Lookin' out my window

It's one of those gray Monday mornings when I really don't feel inspired to creative work. Sermon ideas don't generate. Poems do not prance through my mind. The Newsletter seems a formidable challenge. It is very tempting to just find a nice computer game and play it until its time to go home. So I find myself looking out the window of my office at a world traveling by at break-neck speed. People going places I don't know to do things I don't care. Then an ambulance and the firetruck race by siren's blaring and lights flashing, and I wish I did know where they were going.

Instead I turn back to my computer and begin doing the mundane kinds of things. Update my calendar. Add some tasks to my "To Do" list. Add some folks to my address book. When I look down at my watch, it is nearing noon, and I have been at this for almost four hours. I cannot believe that time has passed by so quickly, doing what I think is nothing. I wonder what it would have been like if I had been on a creative speedway, with fresh, bright ideas coalescing into a brand new sermon or poem. Probably still be almost noon, and almost time to go out into that world and run some errands.

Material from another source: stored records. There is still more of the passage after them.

/-- What the boundary establishes and waiting, interrupt entry and every instruction keep, a step establishes. -/
theorem step_induction {P : State → Prop} (hpc : ∀ s v, P s → P (s.setPc v)) (helapse : ∀ s n, P s → P (s.elapse n))
    (hint : ∀ s i, P s → P (s.enterInterrupt i)) (hexec : ∀ ins s t, P s → ExecEffect s ins t → P t) {s t : State}
    (hb : P s.atBoundary) (h : step s = .next t) : P t := by
  have hfetch {w : InstrWord} {b : State} (hf : s.atBoundary.fetchWord s.atBoundary.pc = .ok (w, b)) :
      P (b.setPc (b.pc + 4)) := by
    obtain ⟨pa, _, rfl, _⟩ := State.fetchWord_eq_ok hf
    refine hpc _ _ ?_
    unfold State.fetchPoint
    split
    · exact hb
    · exact helapse _ _ hb
  rcases step_cases s with ⟨_, he⟩ | ⟨_, _, he⟩ | ⟨_, _, ⟨e, _, he⟩ | ⟨w, b, e, hf, _, he⟩ | ⟨w, b, ins, hf, _, he⟩⟩ <;>
    rw [he] at h
  · cases h; exact hint _ _ hb
  · cases h; exact hb
  · cases h; exact hint _ _ hb
  · cases h; exact hint _ _ (hfetch hf)
  · exact hexec _ _ _ (hfetch hf) (effect_of_exec h)

theorem RaisedFrom.keeps {P : State → Prop} (hlock : ∀ s addr sz pa, P s → P (s.lockOn addr sz pa)) {s b : State}
    (h : RaisedFrom s b) (hs : P s) : P b := by
  cases h with
  | as_is => exact hs
  | locked addr sz pa => exact hlock _ _ _ _ hs

/-! ### What the caches hold -/

theorem CacheBlock.Sound.blockOf {m : Memory} (h : m.wf = true) (number : Nat) :
    CacheBlock.Sound { number := number, copy := blockOf m number } :=
  ⟨wf_blockOf m number h, fun cell hcell => by simpa [Machine.blockOf] using (List.mem_filter.1 hcell).2⟩

theorem CacheBlock.Sound.cachePut {c : List CacheBlock} (h : ∀ blk ∈ c, blk.Sound) (a : Word) (b : Byte) :
    ∀ blk ∈ cachePut c a b, blk.Sound := by
  intro blk hblk
  obtain ⟨old, hold, rfl⟩ := List.mem_map.1 hblk
  obtain ⟨hwf, hin⟩ := h old hold
  split
  case isTrue hnumber =>
    refine ⟨Memory.wf_write _ _ _ (BitVec.isLt _) hwf, fun cell hcell => ?_⟩
    rcases Memory.mem_write _ _ _ _ hcell with haddr | hcell
    · rw [haddr, ← hnumber]
    · exact hin cell hcell
  case isFalse => exact ⟨hwf, hin⟩

theorem CacheBlock.Sound.cachePutBytes {c : List CacheBlock} (h : ∀ blk ∈ c, blk.Sound) (pa v : Word) (n : Nat) :
    ∀ blk ∈ cachePutBytes c pa v n, blk.Sound := by
  induction n with
  | zero => exact h
  | succ n ih => exact CacheBlock.Sound.cachePut ih _ _

theorem cachePutBytes_nil (pa v : Word) (n : Nat) : cachePutBytes [] pa v n = [] := by
  induction n with
  | zero => rfl
  | succ n ih => rw [cachePutBytes, ih]; rfl

/-- A walk of at least one level that succeeds ends with a valid entry (20_memory.md R62, R65). -/
theorem State.walk_ok_valid {s : State} {va : Word} {kind : Access} (l : List Nat) :
    ∀ {table pte0 pte : Word}, s.walk va kind l table pte0 = .ok pte → l ≠ [] ∨ pte0.getLsbD 0 = true →
      pte.getLsbD 0 = true := by
  induction l with
  | nil =>
    intro table pte0 pte h hv
    cases h
    exact hv.resolve_left (fun hne => hne rfl)
  | cons level rest ih =>
    intro table pte0 pte h _
    simp only [State.walk] at h
    split at h
    · split at h
      case isTrue hvalid => exact ih h (.inr hvalid)
      case isFalse => cases h
    · cases h

theorem State.finalPte_valid {s : State} {va pte : Word} {kind : Access} (h : s.finalPte va kind = .ok pte) :
    pte.getLsbD 0 = true :=
  State.walk_ok_valid _ h (.inl (by simp))

/-! ### The parts of the invariant -/

/-- The part of the invariant about memory and the caches, which no access's waiting concerns. -/
structure State.UnitsSound (s : State) : Prop where
  mem : s.mem.wf = true
  noDcache : s.platform.hasDcache = false → s.dcache = []
  noIcache : s.platform.hasIcache = false → s.icache = []
  noTcache : s.platform.hasTcache = false → s.tcacheK = [] ∧ s.tcacheU = []
  dcache : ∀ blk ∈ s.dcache, blk.Sound
  icache : ∀ blk ∈ s.icache, blk.Sound
  tcacheK : ∀ t ∈ s.tcacheK, t.pte.getLsbD 0 = true
  tcacheU : ∀ t ∈ s.tcacheU, t.pte.getLsbD 0 = true

/-- The part of the invariant about pending accesses (20_memory.md R50 a, R59). -/
structure State.PendingSound (s : State) : Prop where
  unreordered : s.platform.reorders = false → s.pending = []
  inOrder : s.InOrder

theorem State.inv_iff (s : State) : s.Inv ↔ s.UnitsSound ∧ s.HardwiredZero ∧ s.PendingSound :=
  ⟨fun h => ⟨⟨h.mem, h.noDcache, h.noIcache, h.noTcache, h.dcache, h.icache, h.tcacheK, h.tcacheU⟩, h.hardwired,
      h.unreordered, h.inOrder⟩,
    fun ⟨hu, hh, hp⟩ => ⟨hu.mem, hh, hp.unreordered, hp.inOrder, hu.noDcache, hu.noIcache, hu.noTcache, hu.dcache, hu.icache,
      hu.tcacheK, hu.tcacheU⟩⟩

/-! ### Memory and the caches -/

theorem State.UnitsSound.congr {s t : State} (h : s.UnitsSound) (hmem : t.mem = s.mem) (hplatform : t.platform = s.platform)
    (hdcache : t.dcache = s.dcache) (hicache : t.icache = s.icache) (htcacheK : t.tcacheK = s.tcacheK)
    (htcacheU : t.tcacheU = s.tcacheU) : t.UnitsSound := by
  obtain ⟨h1, h2, h3, h4, h5, h6, h7, h8⟩ := h
  constructor <;> simp only [hmem, hplatform, hdcache, hicache, htcacheK, htcacheU] <;> assumption

theorem State.UnitsSound.setPc {s : State} (h : s.UnitsSound) (v : Word) : (s.setPc v).UnitsSound :=
  h.congr rfl rfl rfl rfl rfl rfl

theorem State.UnitsSound.unlock {s : State} (h : s.UnitsSound) : s.unlock.UnitsSound := h.congr rfl rfl rfl rfl rfl rfl

theorem State.UnitsSound.setCtrl {s : State} (h : s.UnitsSound) (n : CtrlReg) (v : Word) : (s.setCtrl n v).UnitsSound :=
  h.congr rfl rfl rfl rfl rfl rfl

theorem State.UnitsSound.withPending {s : State} (h : s.UnitsSound) (l : List Pending) :
    State.UnitsSound { s with pending := l } := h.congr rfl rfl rfl rfl rfl rfl

theorem State.UnitsSound.takeEffect {s : State} (h : s.UnitsSound) (st : Store) : (s.takeEffect st).UnitsSound where
  mem := Memory.wf_writeBytes _ _ _ _ h.mem
  noDcache hno := by rw [State.takeEffect_dcache, h.noDcache hno, cachePutBytes_nil]
  noIcache := h.noIcache
  noTcache := h.noTcache
  dcache := CacheBlock.Sound.cachePutBytes h.dcache _ _ _
  icache := h.icache
  tcacheK := h.tcacheK
  tcacheU := h.tcacheU

theorem State.UnitsSound.performed {s : State} (h : s.UnitsSound) (p : Pending) : (s.performed p).UnitsSound := by
  unfold State.performed
  split
  · exact h.takeEffect _
  · exact h
  · exact h

theorem State.UnitsSound.performDue {s : State} (h : s.UnitsSound) (due : Pending → Bool) (kept l : List Pending) :
    (State.performDue due kept l s).UnitsSound :=
  State.performDue_induction (P := State.UnitsSound) (fun _ l h => h.withPending l) (fun _ p h => h.performed p) due l kept s h

theorem State.UnitsSound.fillD {s : State} (h : s.UnitsSound) (number : Nat) :
    (s.afterEvent (.fillD number)).UnitsSound := by
  simp only [State.afterEvent]
  split
  case isTrue hhas =>
    refine { h with noDcache := fun hno => absurd (hhas.symm.trans hno) (by decide), dcache := ?_ }
    intro blk hblk
    rcases List.mem_cons.1 hblk with rfl | hblk
    · exact .blockOf h.mem number
    · exact h.dcache blk (List.mem_filter.1 hblk).1
  case isFalse => exact h

theorem State.UnitsSound.fillI {s : State} (h : s.UnitsSound) (number : Nat) (fromD : Bool) :
    (s.afterEvent (.fillI number fromD)).UnitsSound := by
  simp only [State.afterEvent]
  split
  case isTrue hhas =>
    refine { h with noIcache := fun hno => absurd (hhas.symm.trans hno) (by decide), icache := ?_ }
    intro blk hblk
    rcases List.mem_cons.1 hblk with rfl | hblk
    · split
      case h_1 found hfound =>
        have hfind : s.dcache.find? (fun blk => blk.number == number) = some found := by
          split at hfound
          · exact hfound
          · cases hfound
        obtain ⟨hwf, hin⟩ := h.dcache found (List.mem_of_find?_eq_some hfind)
        have hnumber : found.number = number := by simpa using List.find?_some hfind
        exact ⟨hwf, hnumber ▸ hin⟩
      case h_2 => exact .blockOf h.mem number
    · exact h.icache blk (List.mem_filter.1 hblk).1
  case isFalse => exact h

theorem State.UnitsSound.remember {s : State} (h : s.UnitsSound) (va : Word) : (s.afterEvent (.remember va)).UnitsSound := by
  simp only [State.afterEvent]
  split
  case isTrue hon =>
    have hhas : s.platform.hasTcache = true := by simp only [Bool.and_eq_true] at hon; exact hon.1.1
    split
    case h_1 pte hpte =>
      have hvalid := State.finalPte_valid hpte
      split
      · refine { h with noTcache := fun hno => absurd (hhas.symm.trans hno) (by decide), tcacheU := ?_ }
        exact List.forall_mem_cons.2 ⟨hvalid, h.tcacheU⟩
      · refine { h with noTcache := fun hno => absurd (hhas.symm.trans hno) (by decide), tcacheK := ?_ }
        exact List.forall_mem_cons.2 ⟨hvalid, h.tcacheK⟩
    case h_2 => exact h
  case isFalse => exact h

theorem State.UnitsSound.afterEvent {s : State} (h : s.UnitsSound) (e : EnvEvent) : (s.afterEvent e).UnitsSound := by
  cases e with
  | pass => exact h
  | fillD number => exact h.fillD number
  | fillI number fromD => exact h.fillI number fromD
  | dropD number =>
    exact { h with
      noDcache := fun hno => by rw [State.afterEvent, h.noDcache hno]; rfl
      dcache := fun blk hblk => h.dcache blk (List.mem_filter.1 hblk).1 }
  | dropI number =>
    exact { h with
      noIcache := fun hno => by rw [State.afterEvent, h.noIcache hno]; rfl
      icache := fun blk hblk => h.icache blk (List.mem_filter.1 hblk).1 }
  | remember va => exact h.remember va
  | forget user page =>
    simp only [State.afterEvent]
    split
    · exact { h with
        noTcache := fun hno => by simp [h.noTcache hno]
        tcacheU := fun t ht => h.tcacheU t (List.mem_filter.1 ht).1 }
    · exact { h with
        noTcache := fun hno => by simp [h.noTcache hno]
        tcacheK := fun t ht => h.tcacheK t (List.mem_filter.1 ht).1 }
  | lpStore st => exact h.takeEffect st
  | extStore st => exact { h with mem := Memory.wf_writeBytes _ _ _ _ h.mem }

theorem State.UnitsSound.tick {s : State} (h : s.UnitsSound) (e : EnvEvent) : (s.tick e).UnitsSound :=
  (h.afterEvent e).performDue _ _ _

theorem State.UnitsSound.elapse {s : State} (h : s.UnitsSound) (n : Nat) : (s.elapse n).UnitsSound :=
  State.elapse_induction (P := State.UnitsSound) n s
    (fun s e rest _ h => State.UnitsSound.tick (s := { s with env := rest }) (h.congr rfl rfl rfl rfl rfl rfl) e)
    (fun _ h => h.performDue _ _ _) h

theorem State.UnitsSound.issueAfter {s : State} (h : s.UnitsSound) (n : Nat) (pa : Word) (sz : AccessSize)
    (eff : AccessEffect) : (s.issueAfter n pa sz eff).UnitsSound := by
  rcases s.issueAfter_cases n pa sz eff with ⟨_, hnow⟩ | ⟨k, _, hqueued⟩
  · rw [hnow]; exact h.performed _
  · rw [hqueued]; exact h.withPending _

theorem State.UnitsSound.lockOn {s : State} (h : s.UnitsSound) (addr : Word) (sz : AccessSize) (pa : Word) :
    (s.lockOn addr sz pa).UnitsSound := h.congr rfl rfl rfl rfl rfl rfl

theorem State.UnitsSound.setReg {s : State} (h : s.UnitsSound) (r : Reg) (v : Word) : (s.setReg r v).UnitsSound :=
  h.congr (by simp) (by simp) (by simp) (by simp) (by simp) (by simp)

theorem State.UnitsSound.enterInterrupt {s : State} (h : s.UnitsSound) (i : Interrupt) : (s.enterInterrupt i).UnitsSound :=
  State.UnitsSound.congr (s := s.completed) (h.elapse _) (by simp) (by simp) (by simp) (by simp) (by simp) (by simp)

theorem State.UnitsSound.discard {s : State} (h : s.UnitsSound) (d i : Bool) (p : Nat → Bool) :
    (s.discard d i p).UnitsSound where
  mem := h.mem
  noDcache hno := by simp [h.noDcache hno]
  noIcache hno := by simp [h.noIcache hno]
  noTcache := h.noTcache
  dcache blk hblk := by
    rw [State.discard_dcache] at hblk
    split at hblk
    · exact h.dcache blk (List.mem_filter.1 hblk).1
    · exact h.dcache blk hblk
  icache blk hblk := by
    rw [State.discard_icache] at hblk
    split at hblk
    · exact h.icache blk (List.mem_filter.1 hblk).1
    · exact h.icache blk hblk
  tcacheK := h.tcacheK
  tcacheU := h.tcacheU

theorem State.UnitsSound.dropTranslations {s : State} (h : s.UnitsSound) (n : CtrlReg) :
    (s.dropTranslations n).UnitsSound where
  mem := h.mem
  noDcache := h.noDcache
  noIcache := h.noIcache
  noTcache hno := by simp [h.noTcache hno]
  dcache := h.dcache
  icache := h.icache
  tcacheK t ht := by
    rw [State.dropTranslations_tcacheK] at ht
    split at ht
    · cases ht
    · exact h.tcacheK t ht
  tcacheU t ht := by
    rw [State.dropTranslations_tcacheU] at ht
    split at ht
    · cases ht
    · exact h.tcacheU t ht

theorem State.UnitsSound.exec {ins : Instr} {s t : State} (h : s.UnitsSound) (he : ExecEffect s ins t) : t.UnitsSound := by
  cases he with
  | none _ => exact h
  | write _ r v => exact h.setReg r v
  | bz r k v => exact h.setPc v
  | bn r k v => exact h.setPc v
  | jl r q k v w => exact (h.setPc v).setReg r w
  | jlr r q k v w => exact (h.setPc v).setReg r w
  | load _ pa sz r v => exact (h.issueAfter _ pa sz _).setReg r v
  | loadLock p hp r1 r2 r3 imm9 pa addr v => exact ((h.lockOn addr p.2 pa).issueAfter _ pa p.2 _).setReg r1 v
  | store _ pa sz v => exact h.issueAfter _ pa sz _
  | storeConditional _ n pa sz hn x r v =>
    exact (h.issueAfter n pa sz _).unlock.setReg r v
  | waitWrite _ n r v => exact (h.elapse n).setReg r v
  | wait _ n => exact h.elapse n
  | unlock _ => exact h.congr rfl rfl rfl rfl rfl rfl
  | discard _ d i p => exact h.unlock.discard d i p
  | pause _ hk => exact h.congr rfl rfl rfl rfl rfl rfl
  | iret hk => exact h.congr rfl rfl rfl rfl rfl rfl
  | sctrl _ hk n v => exact (h.setCtrl n v).dropTranslations n
  | interrupt _ b hb i =>
    exact State.UnitsSound.enterInterrupt (hb.keeps (fun _ addr sz pa h => h.lockOn addr sz pa) h) i

theorem State.UnitsSound.atBoundary {s : State} (h : s.UnitsSound) : s.atBoundary.UnitsSound :=
  State.atBoundary_induction (h.congr rfl rfl rfl rfl rfl rfl) (fun _ e _ h => h.tick e) fun _ h => h.performDue _ _ _

/-! ### The hardwired bits -/

theorem State.HardwiredZero.congr {s t : State} (h : s.HardwiredZero) (hctrl : t.ctrl = s.ctrl) : t.HardwiredZero :=
  fun n => by rw [State.getCtrl_congr hctrl]; exact h n

theorem State.HardwiredZero.setCtrl {s : State} (h : s.HardwiredZero) (n : CtrlReg) (v : Word) :
    (s.setCtrl n v).HardwiredZero := by
  intro k
  rw [State.getCtrl_setCtrl]
  split
  case isTrue hk => rw [hk, ctrlMask_idem]
  case isFalse => exact h k

theorem State.HardwiredZero.enterInterrupt {s : State} (h : s.HardwiredZero) (i : Interrupt) :
    (s.enterInterrupt i).HardwiredZero := by
  have hcompleted : s.completed.HardwiredZero := h.congr (by simp)
  have hsaved : (s.saved i).HardwiredZero := by
    unfold State.saved
    cases i.val <;> cases i.pte <;> simp only [State.recordAddress, State.recordPte]
    · exact ((hcompleted.setCtrl _ _).setCtrl _ _).setCtrl _ _
    · exact (((hcompleted.setCtrl _ _).setCtrl _ _).setCtrl _ _).setCtrl _ _
    · exact (((hcompleted.setCtrl _ _).setCtrl _ _).setCtrl _ _).setCtrl _ _
    · exact ((((hcompleted.setCtrl _ _).setCtrl _ _).setCtrl _ _).setCtrl _ _).setCtrl _ _
  rw [State.enterInterrupt_eq]
  exact State.HardwiredZero.setCtrl (hsaved.congr rfl) _ _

Maybe creativity isn't always necessary for our lives to make progress--but it sure would be more fun.

Think about the routine times that make life move along in between the times of inspiration.

Monday, November 20, 2006

Only 36 more ??? Days 'til Christmas

It's not Thanksgiving yet, but my neighbor has Christmas lights adorning his home, and three big wreaths on his garage, and up on the bluff across from our home, is a huge evergreen tree adorned with multi-colored lights which are on 24/7 until sometime after Christmas, I am sure. At our house, we have decided it is about time to get out the 8 Christmas trees that will be in various places throughout the house, and to put away the fall color stuff--but we will wait until the end of the Thanksgiving weekend to do that.

And somewhere in the midst of all of that, we will pause for a moment to Say Thanks to God for the manifest blessings we have received during the past year. The blessing of a new home; the blessing of a new church; the blessing of new and old friends; and most of all the blessing of being able to communicate with so many via something called the internet.

But in the still, quiet times of this weekend, we need to also think about those who are not the beneficiaries of the comfort blessings that we enjoy. And we need to find ways to reach out to them and make them a little less unblessed than they are. I can think of a few ways: 1) volunteer at the food pantry where you can meet them; 2) donate a used coat to the clothes closet, so someone will have a warmer winter; 3) be part of the Christmas Miracle that will occur at Community of Joy this December. And there are many more.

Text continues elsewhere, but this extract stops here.